What is being asked: When the line containing "AccessFrame s (ioPerformed" appears in the entries below, begin printing there and stop after the line containing "theorem translate_frame (s"; print each of those lines exactly and no other line.

Data excerpts:
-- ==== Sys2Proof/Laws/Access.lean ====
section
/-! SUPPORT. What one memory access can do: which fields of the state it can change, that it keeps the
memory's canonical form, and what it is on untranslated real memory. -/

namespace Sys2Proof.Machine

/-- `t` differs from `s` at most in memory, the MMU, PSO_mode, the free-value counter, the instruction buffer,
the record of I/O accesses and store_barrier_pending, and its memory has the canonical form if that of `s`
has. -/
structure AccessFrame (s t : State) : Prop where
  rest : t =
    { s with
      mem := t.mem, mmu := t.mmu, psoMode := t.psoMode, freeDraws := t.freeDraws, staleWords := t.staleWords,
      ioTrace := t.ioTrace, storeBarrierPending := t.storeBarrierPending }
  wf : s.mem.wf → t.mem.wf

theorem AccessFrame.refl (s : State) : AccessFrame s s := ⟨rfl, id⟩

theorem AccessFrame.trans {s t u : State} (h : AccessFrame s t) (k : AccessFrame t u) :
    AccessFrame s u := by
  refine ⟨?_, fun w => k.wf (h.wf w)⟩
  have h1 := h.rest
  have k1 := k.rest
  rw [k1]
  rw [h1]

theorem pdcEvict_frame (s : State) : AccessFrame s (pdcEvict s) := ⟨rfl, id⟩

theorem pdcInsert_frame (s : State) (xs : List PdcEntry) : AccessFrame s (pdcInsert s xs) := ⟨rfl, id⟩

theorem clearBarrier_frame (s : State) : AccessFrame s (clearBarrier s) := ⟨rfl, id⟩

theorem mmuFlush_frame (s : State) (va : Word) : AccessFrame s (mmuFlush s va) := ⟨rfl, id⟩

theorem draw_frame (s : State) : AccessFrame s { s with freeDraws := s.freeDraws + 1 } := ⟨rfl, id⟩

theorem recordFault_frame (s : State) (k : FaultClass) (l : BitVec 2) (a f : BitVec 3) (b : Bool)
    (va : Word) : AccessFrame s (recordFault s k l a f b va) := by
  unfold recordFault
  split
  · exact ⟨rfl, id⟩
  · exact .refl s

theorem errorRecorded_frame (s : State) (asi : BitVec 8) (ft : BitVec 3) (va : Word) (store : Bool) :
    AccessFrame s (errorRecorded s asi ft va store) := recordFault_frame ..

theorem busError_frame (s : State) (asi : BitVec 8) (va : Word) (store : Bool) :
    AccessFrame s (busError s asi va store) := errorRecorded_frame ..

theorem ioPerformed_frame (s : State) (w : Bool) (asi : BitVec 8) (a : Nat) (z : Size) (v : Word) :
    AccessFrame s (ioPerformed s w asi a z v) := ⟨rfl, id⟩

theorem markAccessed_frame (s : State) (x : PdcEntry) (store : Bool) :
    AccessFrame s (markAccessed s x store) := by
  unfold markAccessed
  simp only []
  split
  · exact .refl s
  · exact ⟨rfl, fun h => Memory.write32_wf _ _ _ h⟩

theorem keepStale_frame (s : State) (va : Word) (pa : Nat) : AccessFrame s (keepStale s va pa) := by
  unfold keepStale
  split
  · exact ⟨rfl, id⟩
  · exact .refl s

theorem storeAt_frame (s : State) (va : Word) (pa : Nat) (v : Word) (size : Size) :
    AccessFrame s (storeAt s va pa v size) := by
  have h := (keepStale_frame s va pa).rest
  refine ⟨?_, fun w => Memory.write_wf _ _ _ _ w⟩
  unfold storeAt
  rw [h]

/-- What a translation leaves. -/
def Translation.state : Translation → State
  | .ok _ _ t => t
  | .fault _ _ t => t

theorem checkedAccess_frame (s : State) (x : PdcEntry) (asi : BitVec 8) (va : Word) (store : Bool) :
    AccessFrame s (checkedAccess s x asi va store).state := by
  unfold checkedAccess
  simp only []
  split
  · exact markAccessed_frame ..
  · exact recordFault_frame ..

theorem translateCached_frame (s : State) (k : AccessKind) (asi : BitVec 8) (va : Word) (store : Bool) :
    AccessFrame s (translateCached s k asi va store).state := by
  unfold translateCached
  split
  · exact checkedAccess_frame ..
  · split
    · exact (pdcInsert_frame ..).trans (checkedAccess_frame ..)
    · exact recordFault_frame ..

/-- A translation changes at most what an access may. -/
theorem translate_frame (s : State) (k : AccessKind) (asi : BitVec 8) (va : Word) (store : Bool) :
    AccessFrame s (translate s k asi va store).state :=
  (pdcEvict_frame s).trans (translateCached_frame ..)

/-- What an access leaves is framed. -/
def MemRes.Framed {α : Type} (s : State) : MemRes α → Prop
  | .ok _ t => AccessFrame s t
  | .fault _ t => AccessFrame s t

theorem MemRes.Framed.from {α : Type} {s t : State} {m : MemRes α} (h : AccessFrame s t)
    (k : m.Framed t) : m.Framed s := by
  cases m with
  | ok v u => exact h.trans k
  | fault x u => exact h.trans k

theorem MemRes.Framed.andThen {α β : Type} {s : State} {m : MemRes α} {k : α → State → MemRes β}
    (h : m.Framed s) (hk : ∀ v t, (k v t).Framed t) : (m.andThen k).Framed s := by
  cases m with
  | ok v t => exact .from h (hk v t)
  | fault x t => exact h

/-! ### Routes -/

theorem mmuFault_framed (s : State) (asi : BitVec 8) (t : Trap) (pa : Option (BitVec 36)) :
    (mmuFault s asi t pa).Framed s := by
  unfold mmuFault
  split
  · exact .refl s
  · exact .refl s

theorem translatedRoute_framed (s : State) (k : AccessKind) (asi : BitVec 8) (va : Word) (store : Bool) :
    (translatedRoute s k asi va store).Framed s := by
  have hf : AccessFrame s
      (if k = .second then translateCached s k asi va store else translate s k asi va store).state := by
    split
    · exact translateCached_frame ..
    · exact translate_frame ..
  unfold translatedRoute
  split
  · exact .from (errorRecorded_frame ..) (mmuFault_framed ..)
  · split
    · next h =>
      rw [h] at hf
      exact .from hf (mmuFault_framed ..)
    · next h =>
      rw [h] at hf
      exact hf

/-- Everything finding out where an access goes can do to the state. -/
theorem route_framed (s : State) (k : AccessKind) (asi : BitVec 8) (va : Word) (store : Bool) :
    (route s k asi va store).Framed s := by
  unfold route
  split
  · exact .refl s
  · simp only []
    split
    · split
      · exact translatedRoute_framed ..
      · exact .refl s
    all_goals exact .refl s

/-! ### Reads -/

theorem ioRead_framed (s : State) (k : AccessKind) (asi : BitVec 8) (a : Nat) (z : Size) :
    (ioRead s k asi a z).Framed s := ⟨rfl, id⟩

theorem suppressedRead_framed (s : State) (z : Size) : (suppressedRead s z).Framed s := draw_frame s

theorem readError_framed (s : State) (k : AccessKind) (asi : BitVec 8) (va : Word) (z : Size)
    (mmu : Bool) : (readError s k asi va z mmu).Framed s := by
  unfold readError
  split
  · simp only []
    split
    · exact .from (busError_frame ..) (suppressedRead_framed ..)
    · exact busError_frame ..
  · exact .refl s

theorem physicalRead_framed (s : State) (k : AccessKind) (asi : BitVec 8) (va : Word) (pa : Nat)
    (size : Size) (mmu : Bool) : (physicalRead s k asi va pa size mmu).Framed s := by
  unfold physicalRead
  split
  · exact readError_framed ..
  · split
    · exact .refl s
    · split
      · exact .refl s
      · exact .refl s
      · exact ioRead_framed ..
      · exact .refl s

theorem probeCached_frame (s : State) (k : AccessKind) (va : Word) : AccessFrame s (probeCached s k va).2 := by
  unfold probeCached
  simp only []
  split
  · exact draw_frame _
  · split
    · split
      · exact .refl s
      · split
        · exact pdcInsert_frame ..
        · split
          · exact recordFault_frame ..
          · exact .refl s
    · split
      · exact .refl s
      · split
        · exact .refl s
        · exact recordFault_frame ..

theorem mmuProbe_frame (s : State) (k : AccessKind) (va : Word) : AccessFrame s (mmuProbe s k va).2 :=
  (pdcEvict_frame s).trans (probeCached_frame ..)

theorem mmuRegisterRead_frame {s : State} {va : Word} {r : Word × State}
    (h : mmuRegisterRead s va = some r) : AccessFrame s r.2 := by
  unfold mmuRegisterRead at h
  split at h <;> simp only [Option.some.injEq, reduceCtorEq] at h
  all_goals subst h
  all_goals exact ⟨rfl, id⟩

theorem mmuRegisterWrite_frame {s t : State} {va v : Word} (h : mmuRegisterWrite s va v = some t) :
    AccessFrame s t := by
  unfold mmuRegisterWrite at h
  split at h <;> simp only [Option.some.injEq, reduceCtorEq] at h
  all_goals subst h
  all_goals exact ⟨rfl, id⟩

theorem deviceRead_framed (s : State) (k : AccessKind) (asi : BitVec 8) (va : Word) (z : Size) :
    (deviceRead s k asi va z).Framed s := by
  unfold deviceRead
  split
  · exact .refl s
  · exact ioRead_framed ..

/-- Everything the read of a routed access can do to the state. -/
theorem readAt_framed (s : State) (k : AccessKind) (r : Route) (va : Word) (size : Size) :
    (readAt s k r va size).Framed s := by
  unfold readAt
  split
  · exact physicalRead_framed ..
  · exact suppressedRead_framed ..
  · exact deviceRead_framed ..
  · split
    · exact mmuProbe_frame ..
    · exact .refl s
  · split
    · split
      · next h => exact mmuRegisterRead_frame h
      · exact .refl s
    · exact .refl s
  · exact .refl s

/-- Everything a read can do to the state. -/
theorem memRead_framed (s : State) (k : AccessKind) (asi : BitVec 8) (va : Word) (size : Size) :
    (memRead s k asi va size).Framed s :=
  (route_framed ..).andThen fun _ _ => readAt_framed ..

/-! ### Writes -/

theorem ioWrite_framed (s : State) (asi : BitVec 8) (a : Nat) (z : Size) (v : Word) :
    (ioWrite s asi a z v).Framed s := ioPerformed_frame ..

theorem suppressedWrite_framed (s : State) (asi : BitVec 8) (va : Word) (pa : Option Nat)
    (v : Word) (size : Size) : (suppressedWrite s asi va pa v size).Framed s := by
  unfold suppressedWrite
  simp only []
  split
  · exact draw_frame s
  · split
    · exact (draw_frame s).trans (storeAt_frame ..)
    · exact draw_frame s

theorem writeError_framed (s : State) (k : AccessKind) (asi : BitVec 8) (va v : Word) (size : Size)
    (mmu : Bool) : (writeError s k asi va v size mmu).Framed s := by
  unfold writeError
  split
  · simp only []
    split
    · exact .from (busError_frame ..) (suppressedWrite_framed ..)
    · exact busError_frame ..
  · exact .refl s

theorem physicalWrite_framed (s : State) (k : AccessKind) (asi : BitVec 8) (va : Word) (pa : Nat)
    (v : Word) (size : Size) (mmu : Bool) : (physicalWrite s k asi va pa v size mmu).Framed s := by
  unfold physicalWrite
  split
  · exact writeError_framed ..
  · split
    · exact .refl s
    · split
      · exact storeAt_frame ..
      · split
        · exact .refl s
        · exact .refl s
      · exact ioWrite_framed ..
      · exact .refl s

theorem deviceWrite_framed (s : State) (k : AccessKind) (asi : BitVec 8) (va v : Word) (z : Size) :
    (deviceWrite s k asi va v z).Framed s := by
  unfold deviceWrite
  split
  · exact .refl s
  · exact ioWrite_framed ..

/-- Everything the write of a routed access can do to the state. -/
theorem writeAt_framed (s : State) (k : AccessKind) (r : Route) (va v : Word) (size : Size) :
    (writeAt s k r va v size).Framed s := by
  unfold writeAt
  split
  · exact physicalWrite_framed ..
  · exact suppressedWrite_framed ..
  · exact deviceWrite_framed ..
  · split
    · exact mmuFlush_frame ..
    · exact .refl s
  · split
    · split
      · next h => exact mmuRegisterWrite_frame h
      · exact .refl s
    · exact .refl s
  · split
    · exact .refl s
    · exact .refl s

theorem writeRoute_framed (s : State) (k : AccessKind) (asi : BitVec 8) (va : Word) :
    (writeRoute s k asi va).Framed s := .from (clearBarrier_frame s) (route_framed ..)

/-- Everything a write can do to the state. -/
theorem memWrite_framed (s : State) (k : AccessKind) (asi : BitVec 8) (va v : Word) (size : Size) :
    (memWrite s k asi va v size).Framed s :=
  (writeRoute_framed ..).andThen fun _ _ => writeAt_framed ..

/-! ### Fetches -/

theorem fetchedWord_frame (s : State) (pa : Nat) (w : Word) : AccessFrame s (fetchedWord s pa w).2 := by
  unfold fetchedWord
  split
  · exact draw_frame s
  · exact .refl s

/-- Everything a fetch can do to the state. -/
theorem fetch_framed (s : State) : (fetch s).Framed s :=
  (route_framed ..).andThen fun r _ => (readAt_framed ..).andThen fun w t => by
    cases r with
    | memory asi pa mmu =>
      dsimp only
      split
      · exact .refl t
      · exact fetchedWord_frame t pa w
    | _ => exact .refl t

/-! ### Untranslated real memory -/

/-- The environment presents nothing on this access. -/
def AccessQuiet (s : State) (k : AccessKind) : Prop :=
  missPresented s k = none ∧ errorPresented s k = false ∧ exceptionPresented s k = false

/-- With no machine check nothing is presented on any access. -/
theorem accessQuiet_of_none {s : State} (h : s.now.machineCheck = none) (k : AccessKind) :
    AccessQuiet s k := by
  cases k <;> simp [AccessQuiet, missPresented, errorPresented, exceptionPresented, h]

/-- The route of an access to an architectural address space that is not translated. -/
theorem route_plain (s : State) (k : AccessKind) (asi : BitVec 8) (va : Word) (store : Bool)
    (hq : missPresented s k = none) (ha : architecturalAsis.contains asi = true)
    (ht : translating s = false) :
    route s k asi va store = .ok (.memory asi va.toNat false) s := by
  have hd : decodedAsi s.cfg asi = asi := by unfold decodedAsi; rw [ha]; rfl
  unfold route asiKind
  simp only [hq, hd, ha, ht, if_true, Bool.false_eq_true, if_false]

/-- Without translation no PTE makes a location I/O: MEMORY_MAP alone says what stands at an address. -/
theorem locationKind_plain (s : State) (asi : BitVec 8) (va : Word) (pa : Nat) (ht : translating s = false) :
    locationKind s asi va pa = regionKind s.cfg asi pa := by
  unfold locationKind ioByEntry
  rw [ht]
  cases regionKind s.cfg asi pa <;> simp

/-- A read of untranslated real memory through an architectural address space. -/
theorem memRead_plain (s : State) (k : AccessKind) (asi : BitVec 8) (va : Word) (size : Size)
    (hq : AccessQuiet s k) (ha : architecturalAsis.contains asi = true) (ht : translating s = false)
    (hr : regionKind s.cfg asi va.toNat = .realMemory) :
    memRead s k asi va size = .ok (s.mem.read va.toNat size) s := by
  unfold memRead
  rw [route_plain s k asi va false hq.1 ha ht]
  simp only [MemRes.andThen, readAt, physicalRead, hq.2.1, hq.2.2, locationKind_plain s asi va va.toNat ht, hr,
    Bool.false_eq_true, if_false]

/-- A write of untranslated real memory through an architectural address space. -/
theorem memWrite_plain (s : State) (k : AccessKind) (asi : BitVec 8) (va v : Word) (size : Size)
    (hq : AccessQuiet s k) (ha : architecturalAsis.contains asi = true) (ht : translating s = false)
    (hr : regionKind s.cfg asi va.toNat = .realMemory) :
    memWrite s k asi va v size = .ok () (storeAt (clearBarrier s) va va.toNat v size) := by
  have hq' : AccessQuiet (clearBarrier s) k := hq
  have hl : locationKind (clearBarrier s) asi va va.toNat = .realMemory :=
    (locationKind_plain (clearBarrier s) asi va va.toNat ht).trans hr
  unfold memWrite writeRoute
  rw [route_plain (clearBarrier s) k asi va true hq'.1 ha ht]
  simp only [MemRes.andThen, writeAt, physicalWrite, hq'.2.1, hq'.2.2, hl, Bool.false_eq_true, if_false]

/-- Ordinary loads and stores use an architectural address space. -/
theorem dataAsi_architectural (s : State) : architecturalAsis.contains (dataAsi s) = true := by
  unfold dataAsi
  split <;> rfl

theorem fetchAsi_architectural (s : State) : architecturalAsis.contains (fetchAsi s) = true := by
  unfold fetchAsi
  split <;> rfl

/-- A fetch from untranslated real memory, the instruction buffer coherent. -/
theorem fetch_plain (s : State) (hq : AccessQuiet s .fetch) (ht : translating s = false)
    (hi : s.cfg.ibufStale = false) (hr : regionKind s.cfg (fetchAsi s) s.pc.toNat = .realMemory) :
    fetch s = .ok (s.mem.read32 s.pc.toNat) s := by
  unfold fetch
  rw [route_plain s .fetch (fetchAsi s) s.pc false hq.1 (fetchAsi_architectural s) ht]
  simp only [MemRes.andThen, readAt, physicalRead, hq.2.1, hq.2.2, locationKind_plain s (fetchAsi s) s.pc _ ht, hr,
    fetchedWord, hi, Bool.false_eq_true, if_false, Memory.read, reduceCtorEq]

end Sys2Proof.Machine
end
--
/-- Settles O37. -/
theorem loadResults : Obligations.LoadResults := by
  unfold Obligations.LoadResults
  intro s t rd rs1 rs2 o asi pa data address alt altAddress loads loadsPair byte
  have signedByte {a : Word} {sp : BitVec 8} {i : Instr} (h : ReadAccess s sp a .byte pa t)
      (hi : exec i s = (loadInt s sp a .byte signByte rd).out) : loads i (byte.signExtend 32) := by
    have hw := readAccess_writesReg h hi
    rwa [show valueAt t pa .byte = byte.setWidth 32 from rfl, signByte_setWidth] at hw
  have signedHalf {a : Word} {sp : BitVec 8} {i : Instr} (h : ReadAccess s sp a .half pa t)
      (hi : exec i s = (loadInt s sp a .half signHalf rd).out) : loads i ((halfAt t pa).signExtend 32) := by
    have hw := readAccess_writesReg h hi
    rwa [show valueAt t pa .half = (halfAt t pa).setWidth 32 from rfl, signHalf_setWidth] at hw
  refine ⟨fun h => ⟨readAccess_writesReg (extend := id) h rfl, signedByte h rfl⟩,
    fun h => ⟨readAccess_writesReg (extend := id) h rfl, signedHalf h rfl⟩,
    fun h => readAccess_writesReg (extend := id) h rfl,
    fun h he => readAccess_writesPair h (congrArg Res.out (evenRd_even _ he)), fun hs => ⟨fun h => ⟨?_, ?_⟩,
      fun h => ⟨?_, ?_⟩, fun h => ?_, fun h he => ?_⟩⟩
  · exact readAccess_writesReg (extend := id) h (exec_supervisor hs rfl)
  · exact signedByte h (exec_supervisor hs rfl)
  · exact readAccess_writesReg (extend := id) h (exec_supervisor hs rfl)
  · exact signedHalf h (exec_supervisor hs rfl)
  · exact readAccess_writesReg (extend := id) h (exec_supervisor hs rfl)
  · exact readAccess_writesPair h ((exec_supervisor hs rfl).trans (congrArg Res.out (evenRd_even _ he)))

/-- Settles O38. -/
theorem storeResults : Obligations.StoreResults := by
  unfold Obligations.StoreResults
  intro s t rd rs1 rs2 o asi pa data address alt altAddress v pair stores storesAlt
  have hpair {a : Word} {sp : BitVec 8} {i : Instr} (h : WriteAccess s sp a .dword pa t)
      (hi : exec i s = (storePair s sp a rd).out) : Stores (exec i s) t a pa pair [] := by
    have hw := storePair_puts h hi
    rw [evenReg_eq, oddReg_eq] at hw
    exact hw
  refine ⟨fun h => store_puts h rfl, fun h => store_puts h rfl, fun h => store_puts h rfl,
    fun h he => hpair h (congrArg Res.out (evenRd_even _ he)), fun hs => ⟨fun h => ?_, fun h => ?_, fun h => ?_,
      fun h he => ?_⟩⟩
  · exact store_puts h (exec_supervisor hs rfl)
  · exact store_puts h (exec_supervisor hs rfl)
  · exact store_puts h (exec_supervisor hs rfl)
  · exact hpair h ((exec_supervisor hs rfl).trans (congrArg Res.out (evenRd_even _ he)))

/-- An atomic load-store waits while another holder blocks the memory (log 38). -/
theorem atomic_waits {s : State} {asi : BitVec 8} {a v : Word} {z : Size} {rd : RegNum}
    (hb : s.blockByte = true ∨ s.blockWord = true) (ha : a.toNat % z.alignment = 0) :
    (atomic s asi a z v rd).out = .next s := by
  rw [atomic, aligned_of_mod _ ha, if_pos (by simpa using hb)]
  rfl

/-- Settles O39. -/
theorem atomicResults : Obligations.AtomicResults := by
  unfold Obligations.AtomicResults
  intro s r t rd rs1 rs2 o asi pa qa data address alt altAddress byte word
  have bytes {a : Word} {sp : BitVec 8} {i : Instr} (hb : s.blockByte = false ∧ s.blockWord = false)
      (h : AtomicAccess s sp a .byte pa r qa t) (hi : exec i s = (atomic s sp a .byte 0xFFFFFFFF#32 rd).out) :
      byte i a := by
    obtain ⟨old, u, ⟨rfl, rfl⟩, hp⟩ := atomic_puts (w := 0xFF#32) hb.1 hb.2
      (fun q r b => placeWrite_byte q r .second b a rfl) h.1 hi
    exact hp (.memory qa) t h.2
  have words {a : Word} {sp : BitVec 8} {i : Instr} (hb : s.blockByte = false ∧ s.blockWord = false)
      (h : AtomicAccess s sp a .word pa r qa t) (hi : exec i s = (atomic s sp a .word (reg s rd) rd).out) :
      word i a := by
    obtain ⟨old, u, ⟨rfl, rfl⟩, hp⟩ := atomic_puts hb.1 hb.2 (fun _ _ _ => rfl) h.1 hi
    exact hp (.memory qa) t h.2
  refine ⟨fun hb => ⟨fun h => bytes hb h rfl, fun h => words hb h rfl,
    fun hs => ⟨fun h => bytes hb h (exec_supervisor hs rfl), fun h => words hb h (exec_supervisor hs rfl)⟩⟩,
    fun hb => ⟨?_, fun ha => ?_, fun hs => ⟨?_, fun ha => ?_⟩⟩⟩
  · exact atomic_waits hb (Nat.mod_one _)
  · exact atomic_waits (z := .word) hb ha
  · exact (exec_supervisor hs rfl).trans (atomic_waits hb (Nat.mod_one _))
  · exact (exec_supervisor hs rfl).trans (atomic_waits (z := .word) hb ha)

Exercise response:
    AccessFrame s (ioPerformed s w asi a z v) := ⟨rfl, id⟩

theorem markAccessed_frame (s : State) (x : PdcEntry) (store : Bool) :
    AccessFrame s (markAccessed s x store) := by
  unfold markAccessed
  simp only []
  split
  · exact .refl s
  · exact ⟨rfl, fun h => Memory.write32_wf _ _ _ h⟩

theorem keepStale_frame (s : State) (va : Word) (pa : Nat) : AccessFrame s (keepStale s va pa) := by
  unfold keepStale
  split
  · exact ⟨rfl, id⟩
  · exact .refl s

theorem storeAt_frame (s : State) (va : Word) (pa : Nat) (v : Word) (size : Size) :
    AccessFrame s (storeAt s va pa v size) := by
  have h := (keepStale_frame s va pa).rest
  refine ⟨?_, fun w => Memory.write_wf _ _ _ _ w⟩
  unfold storeAt
  rw [h]

/-- What a translation leaves. -/
def Translation.state : Translation → State
  | .ok _ _ t => t
  | .fault _ _ t => t

theorem checkedAccess_frame (s : State) (x : PdcEntry) (asi : BitVec 8) (va : Word) (store : Bool) :
    AccessFrame s (checkedAccess s x asi va store).state := by
  unfold checkedAccess
  simp only []
  split
  · exact markAccessed_frame ..
  · exact recordFault_frame ..

theorem translateCached_frame (s : State) (k : AccessKind) (asi : BitVec 8) (va : Word) (store : Bool) :
    AccessFrame s (translateCached s k asi va store).state := by
  unfold translateCached
  split
  · exact checkedAccess_frame ..
  · split
    · exact (pdcInsert_frame ..).trans (checkedAccess_frame ..)
    · exact recordFault_frame ..

/-- A translation changes at most what an access may. -/
theorem translate_frame (s : State) (k : AccessKind) (asi : BitVec 8) (va : Word) (store : Bool) :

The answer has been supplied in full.